А между тем и без того качающийся, будто от морской качки, Лихой изловчился взвалить на плечо брата и неверной поступью устремился к тропинке, поднимающейся вверх по скалам метров на пятьдесят в высоту. Он что, с ума сощел?!

— Лихой, брось меня, — прохрипел Гвейн, узрев ту малую часть пути, что им предстояло проделать всего лишь до верха прибрежной скалы!

— Очень смешно, — выплюнул в ответ сарказм разбойничий атаман. — Сделай одолжение, помолчи и побереги силы, а то я допру до верха труп, и мне останется, уподобившись ворону, только обглодать твои чернокнижнические косточки на обед и накаркать себе такую же бестолковую гибель.

— Брат, ты и сам до туда навряд ли доползешь — яд еще не отпустил.

— Ты предлагаешь нам разлечься перед морем на песочке и позагорать? — подбодрил сам себя язвительным тоном «носильщик».

— Лихой, брось меня! Мне пофиг где дохнуть! — Гвейн попробовал даже слабо лягнуть брата, но что его кто-то слушал!

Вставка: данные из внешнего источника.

-- ==== Sys2Proof/Certificates/Slice0/Obligations.lean ====
section
/-! DEFINITION. The statements for the provers. Each docstring names the rule it formalises, or says that it is derived. -/

open Sys2Proof Sys2Proof.Machine

/-! ### Encoding -/

/-- Derived (rules R90 to R94): decoding the word of any command, with any operand, gives that command. -/
def Obligations.DecodeOfEncodedCommand : Prop := ∀ i : Instr, decode (encode i) = .ok i

/-- Derived (rules R90 to R94): a word that decodes is the word of what it decodes to, so no two words share a
meaning and no bit is dropped. -/
def Obligations.DecodedWordIsReencoded : Prop := ∀ (w : Word) (i : Instr), decode w = .ok i → encode i = w

/-- R94: a word encodes a command exactly when it matches a row of the opcode map, of fifteen rows; the row is that
command's, and the operand is the format's field (rules R92, R93). -/
def Obligations.DecodeFollowsOpcodeMap : Prop :=
  ∀ w : Word,
    (∀ i, decode w = .ok i → ∃ r ∈ opcodeMap, r.mnemonic = i.mnemonic ∧ w &&& r.mask = r.pattern) ∧
    (∀ r ∈ opcodeMap, w &&& r.mask = r.pattern → ∃ i, decode w = .ok i ∧ i.mnemonic = r.mnemonic) ∧
    (∀ b, (decode w = .ok (.lookup b) ∨ decode w = .ok (.rdfreq b)) → b.toNat = w.toNat / 2 ^ 8 % 2 ^ 8) ∧
    (∀ idx, (decode w = .ok (.rdtree idx) ∨ decode w = .ok (.rdtrie idx)) → idx.toNat = w.toNat / 2 ^ 8 % 2 ^ 17) ∧
    opcodeMap.length = 15

/-- R95: a word that matches no row of the opcode map raises IllegalCommand with the word as info and does nothing
else. -/
def Obligations.UndefinedWordRaisesIllegalCommand : Prop :=
  ∀ (w : Word) (s : State), (∀ r ∈ opcodeMap, w &&& r.mask ≠ r.pattern) → s.Ok →
    commandWrite w s = .next (s.raise .illegalCommand w.toNat [])

/-- Derived (rules R91 to R94): words written out from the encodings, one of each format and family. -/
def Obligations.WrittenOutWordsDecode : Prop :=
  decode 0x00000000#32 = .ok .nop ∧ decode 0x00000010#32 = .ok .scan ∧ decode 0x00000011#32 = .ok .build ∧
  decode 0x00000012#32 = .ok .gen ∧ decode 0x00000013#32 = .ok .dser ∧ decode 0x00000014#32 = .ok .pack ∧
  decode 0x00000021#32 = .ok .unpack ∧ decode 0x00006C30#32 = .ok (.lookup 0x6C#8) ∧
  decode 0x00006C31#32 = .ok (.rdfreq 0x6C#8) ∧ decode 0x00010132#32 = .ok (.rdtree 257#17) ∧
  decode 0x00000433#32 = .ok (.rdtrie 4#17)

/-! ### The step, the host's accesses and reset -/

/-- Derived (rules R26, R215; notes/assumptions/2.md): when the host's next action is the write of a legal word to
`CMD`, the step is that command's `exec` with the action taken off the script; and `withFetchWord` places such a write.
-/
def Obligations.StepRunsTheDecodedCommand : Prop :=
  (∀ (s : State) (w : Word) (i : Instr) (rest : List HostAction),
    s.script = .writeReg 0x00 .word w :: rest → decode w = .ok i → step s = exec i { s with script := rest }) ∧
  ∀ (s : State) (i : Instr), step (s.withFetchWord 32 (encode i).toNat) = exec i s

/-- Derived (rule R248; notes/assumptions/2.md): with no host action to come the block waits and loses no state. -/
def Obligations.StepWaitsForTheHost : Prop := ∀ s : State, s.script = [] → step s = .next s

/-- Derived (rules R13, R276): no command stops the machine, in any state; faults are recorded in `ERR`. -/
def Obligations.EveryCommandEnds : Prop := ∀ (i : Instr) (s : State), ∃ t, exec i s = .next t

/-- Derived (rules R21, R22; notes/assumptions/3.md for the field `returned`): a host read of any register delivers its
value and changes nothing else; a read of `CMD` delivers 0. -/
def Obligations.HostReadDeliversTheRegister : Prop :=
  ∀ (s : State) (r : Reg) (rest : List HostAction), s.script = .readReg (regOffset r) .word :: rest →
    step s = .next { s with script := rest, returned := s.regValue r :: s.returned } ∧ s.regValue .cmd = 0#32

/-- Derived (rules R21, R22, R29 to R31): a host write changes a length register that is `RW` to the value written, and
a write to an `RO` register changes nothing. -/
def Obligations.HostWriteReachesOnlyLengths : Prop :=
  ∀ (s : State) (r : Reg) (v : Word) (rest : List HostAction), r ≠ .cmd →
    s.script = .writeReg (regOffset r) .word v :: rest →
    ∃ t, step s = .next t ∧ t = { s with script := rest, regs := t.regs } ∧
      ∀ q, t.regValue q = if q = r ∧ (r = .srcLen ∨ r = .payLen ∨ r = .dictLen) then v else s.regValue q

/-- Derived (rule R22, 93_implementation_defined.md U1): a host access to an offset that is not a multiple of 4 or is
0x68 or above, or of a width other than 32 bits, is refused; every other access to the window has a meaning. A narrow
access at an undefined offset is refused for its width: that the width is tested first is the model's DESIGN CHOICE
(notes/assumptions/9.md). -/
def Obligations.UndefinedRegisterAccessIsRefused : Prop :=
  ∀ (s : State) (off : Nat) (v : Word),
    ((off % 4 ≠ 0 ∨ 0x68 ≤ off) →
      perform (.readReg off .word) s = .refused (.undefinedRegister off) ∧
      perform (.writeReg off .word v) s = .refused (.undefinedRegister off)) ∧
    (∀ width, width ≠ .word →
      perform (.readReg off width) s = .refused (.narrowRegisterAccess off) ∧
      perform (.writeReg off width v) s = .refused (.narrowRegisterAccess off)) ∧
    (off % 4 = 0 → off < 0x68 →
      (∃ t, perform (.readReg off .word) s = .next t) ∧ ∃ t, perform (.writeReg off .word v) s = .next t)

/-- Derived (rules R60, R78, R79; notes/assumptions/8.md for the stop): a host write of a buffer byte below the capacity
stores it, no other byte of any buffer changes, and the next host read of it delivers it; at or above the capacity
there is no such byte. -/
def Obligations.HostByteIsStoredAndReadBack : Prop :=
  ∀ (s : State) (sp : Space) (off : Nat) (v : Byte),
    (off < s.cap sp → ∃ t, perform (.writeBuf sp off v) s = .next t ∧ t.memRead sp off = v ∧
      (∀ sp2 a, ¬ (sp2 = sp ∧ a = off) → t.memRead sp2 a = s.memRead sp2 a) ∧ t.regs = s.regs ∧ SameMemories s t ∧
      SameHostSide s t ∧
      perform (.readBuf sp off) t = .next { t with returned := v.setWidth 32 :: t.returned }) ∧
    (s.cap sp ≤ off → perform (.writeBuf sp off v) s = .fault (.noSuchByte sp off) ∧
      perform (.readBuf sp off) s = .fault (.noSuchByte sp off))

/-- Derived (rules R15, R66, R67, R69): a 4-byte write followed by a 4-byte read at the same offset, aligned or not,
gives the value back; the byte at the lowest offset is the least significant; no other byte changes. -/
def Obligations.FourByteWriteReadsBack : Prop :=
  ∀ (s : State) (sp : Space) (a v : Nat), v < 2 ^ 32 →
    (s.memWrite32 sp a v).memRead32 sp a = v ∧
    (∀ k, k < 4 → ((s.memWrite32 sp a v).memRead sp (a + k)).toNat = v / 256 ^ k % 256) ∧
    ∀ sp2 c, (sp2 ≠ sp ∨ c < a ∨ a + 4 ≤ c) → (s.memWrite32 sp a v).memRead sp2 c = s.memRead sp2 c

— Слушай, Гвейн, ты вроде у нас самым мудрым и башковитым слывешь, но порой такую ахинею порешь, вот как сейчас! Ну испустишь ты на порсульском берегу свой многострадальный привороженный дух, и что? Кто, спрашивается, будет спасать дурную башку нашего золотого младшего братца от справедливого приговора? Кто будет разнимать нас с Эзраэлем, чтобы мы, в Хаос, не поубивали друг друга? Кто будет нудеть у меня над ухом о благородстве и любви, чтоб я однозначно со скуки не помер, а еще раздражать своим правильным аж до зубного скрипа примером? Кто будет на спор перепивать меня и плавать против течения Вихры от злющего папы, а потом вместе со мной за пьяные приключения чистить сапоги за всей армией или драить казармы? Да кто, в конце концов, перекусает ядовитыми зубами всех братьев, если им вздумается подхватить чуму в каком-нибудь притоне?!

— Лихой, оставь… — у Гвейна уже не было сил возражать, но не попробовать еще раз вразумить брата он не мог.

— Сдыхающим слова не давали, — упрямо отвечал атаман. — И вообще, неужели ты думал, что я дам тебе спокойно попрощаться с жизнью? Ха, не дождешься! Отделаешься от меня ты не раньше, чем окончательно решишь в царство мертвых перебраться, а пока лежи смирно и не голоси, как девица, которую в первый раз на сеновал волокут.

Так они и ползли на скалу, рывок за рывком, шаг за шагом, и каждый отнимал все больше и больше сил, которых, казалось, уже давно нет. Но они все шли, теперь молча, потому что ни у одного двух слов не получилось бы выговорить, Гвейн — потому что потерял сознание от нового болевого приступа, Лихой — потому что устал, как собака. Из чистого упрямства еще передвигая ноги, атаман мысленно уговаривал себя сделать еще одно усилие, а потом еще, и еще. Не ради себя. Ради Гвейна. Если бы дело было только в нем, он бы уже давно растянулся на скале и блаженной мыслью: «Жрите меня, кто хотите, я не встану». А так на спину ощутимо давили брат и ответственность, не давая забыть друг о друге и малодушно сдаться.

Спасение явилось нежданно — негаданно: раздалось призывное лошадиное ржание, и сзади их настиг…

— Мрак!!! — Лихой возопил бы от счастья на всю округу, но ему и вдохнуть лишний раз было в тягость, не то что тренировать голосовые связки.

Конь оказался оседлан, и атаман с чистой совестью перебросил Гвейн со своей спины, на лошадиную, затем забрался верхом на жеребца сам и, доверив построение маршрута и управление в целом тотему брата, наконец повалился вперед, перегнувшиь через лежащего поперек чернокнижника и уплывая в такое желанное беспамятство. Даже самому себе он не признался бы, что еще шаг — и его ноги подломились бы, и он без сознания рухнул бы прямо на каменистую породу скалистых берегов Востока, как обычно недружелюбных и сулящих тысячу и одну опасность.